MiB) required for performing one training step for OPT-1B3 (Zhang et al., 2022a) with a batch size of 1 and a sequence length of 128 and Bert-base (Devlin et al., 2019) with a batch size of 256, a sequence length of 128. Fwd (w/o grad) corresponds to the execution of the forward pass, while disabling gradient computation.

			w/ LoRA
	Bert	OPT	Bert	OPT
Cuda Context	0.8	0.8	0.8	0.8
+ Model weights	1.3	5.8	1.3	5.8
+ Fwd (w/o grad)	2.9	6.1	2.9	6.1
+ Fwd (w/ grad)	24.8	6.3	20.6	6.3
+ Bwd	25.2	11.3	21.0	6.3
+ Optimizer step	25.2	21.4	21.0	6.3

Appendix F MRPC and STS-B Descriptive Statistics

Table 6: Distribution of the sentence length for the two GLUE subtasks (MRPC and STS-B).

Task	25th percentile (P25%)	Avg. tokens per sentence	75th percentile (P75%)	Max tokens per sentence	# Training Sentences
STS-B	19.0	27.8	31.0	125	5,749
MRPC	44.0	53.2	62.0	103	3,668

Table 7: Relative proportion of fine-tuned tokens averaged over MRPC and STS-B tasks with respect to the number of fine-tuned tokens, along with the corresponding average performance (reported in Figure 3 (right)).

# Fine-Tuned Tokens	Average Relative Proportion of Fine-Tuned Tokens	Average Perf.
4	13.6%	84.9
8	27.2%	86.4
16	53.9%	87.6
32	81.4%	88.4
64	99.0%	88.8

Table 6 describes the relation between the absolute and relative number of frozen input positions. The statistics include distribution of the sentence length for the two subtasks (MRPC and STS-B) used to produce Figure 3 (right). We also report in Table 7 the relative proportion of fine-tuned tokens averaged over MRPC and STS-B tasks, as the absolute number of fine-tuned tokens changes, along with the corresponding average performance, which is reported in Figure 3 (right).
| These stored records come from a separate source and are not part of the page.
@[simp] theorem put_core (s : State) (c : Nat) (k : Core) : ({ s with cores := put s.cores c k } : State).core c = k := by
  simp [State.core]

theorem put_core_other (s : State) (c c' : Nat) (k : Core) (h : c' ≠ c) : ({ s with cores := put s.cores c k } : State).core c' = s.core c' := by
  unfold State.core
  exact lookD_put_other _ _ _ _ _ h

/-! ### What is due -/

/-- Steps are added to those due, and nothing else changes. -/
def AddsDue (s t : State) : Prop := ∃ p, t = { s with pending := p } ∧ ∀ i ∈ s.pending, i ∈ p

theorem AddsDue.refl (s : State) : AddsDue s s := ⟨s.pending, rfl, fun _ h => h⟩

theorem AddsDue.trans {s t u : State} (h : AddsDue s t) (k : AddsDue t u) : AddsDue s u := by
  obtain ⟨p, rfl, hp⟩ := h
  obtain ⟨q, rfl, hq⟩ := k
  exact ⟨q, rfl, fun i hi => hq i (hp i hi)⟩

theorem pend_adds {s : State} (t : Trail s) (i : Instr) (a : List Nat) : AddsDue t.1 (t.pend i a).1 :=
  ⟨t.1.pending ++ [⟨i, a⟩], rfl, fun _ h => List.mem_append_left _ h⟩

theorem pendOnce_adds {s : State} (t : Trail s) (i : Instr) (a : List Nat) : AddsDue t.1 (t.pendOnce i a).1 := by
  unfold Trail.pendOnce
  split
  · exact .refl _
  · exact pend_adds t i a

theorem pendOnce_due {s : State} (t : Trail s) (i : Instr) (a : List Nat) : ⟨i, a⟩ ∈ (t.pendOnce i a).1.pending := by
  unfold Trail.pendOnce
  split
  · next h => simpa using h
  · simp

/-- A list of operations that each add steps due. -/
theorem forEach_adds {s : State} {α : Type} (f : Trail s → α → Trail s) (h : ∀ t a, AddsDue t.1 (f t a).1) :
    ∀ (l : List α) (t : Trail s), AddsDue t.1 (forEach t l f).1
  | [], _ => .refl _
  | a :: r, t => (h t a).trans (forEach_adds f h r (f t a))

theorem wakeRing_adds {s : State} (t : Trail s) (c off len : Nat) : AddsDue t.1 (t.wakeRing c off len).1 :=
  forEach_adds _ (fun t _ => pendOnce_adds t _ _) _ t

theorem trace_untraced {s : State} (t : Trail s) (c sl k w : Nat) (h : t.1.traced c sl = false) : t.trace c sl k w = t := by
  unfold Trail.trace
  rw [h]
  rfl

/-! ### Bytes -/

/-- Memory after bytes are written where memory backs them (R16). -/
def writeBacked (m : Mem) (a : Nat) : List Byte → Mem
  | [] => m
  | b :: r => writeBacked (if backed a then m.set a b else m) (a + 1) r

theorem memWrite_val {s : State} : ∀ (bs : List Byte) (t : Trail s) (a : Nat),
    (t.memWrite a bs).1 = { t.1 with mem := writeBacked t.1.mem a bs }
  | [], _, _ => rfl
  | b :: r, t, a => by
    rw [Trail.memWrite, memWrite_val r]
    rfl

theorem writeBacked_other : ∀ (bs : List Byte) (m : Mem) (a k : Nat), (k < a ∨ a + bs.length ≤ k) → (writeBacked m a bs).get k = m.get k
  | [], _, _, _, _ => rfl
  | b :: r, m, a, k, h => by
    rw [writeBacked, writeBacked_other r _ (a + 1) k (by simp at h; omega)]
    split
    · exact Mem.get_set_other m a k b (by simp at h; omega)
    · rfl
Appendix G GPU Memory Usage

Table 4 shows the GPU memory usage required to fine-tune Llama2-7B (Touvron et al., 2023) using the proposed TokenTune with a varying selection ratio, as well as QLoRA and LoRA. Figure 4 also visualizes the same results. See Section 5.3 and Figure 4 for further details of the experiment.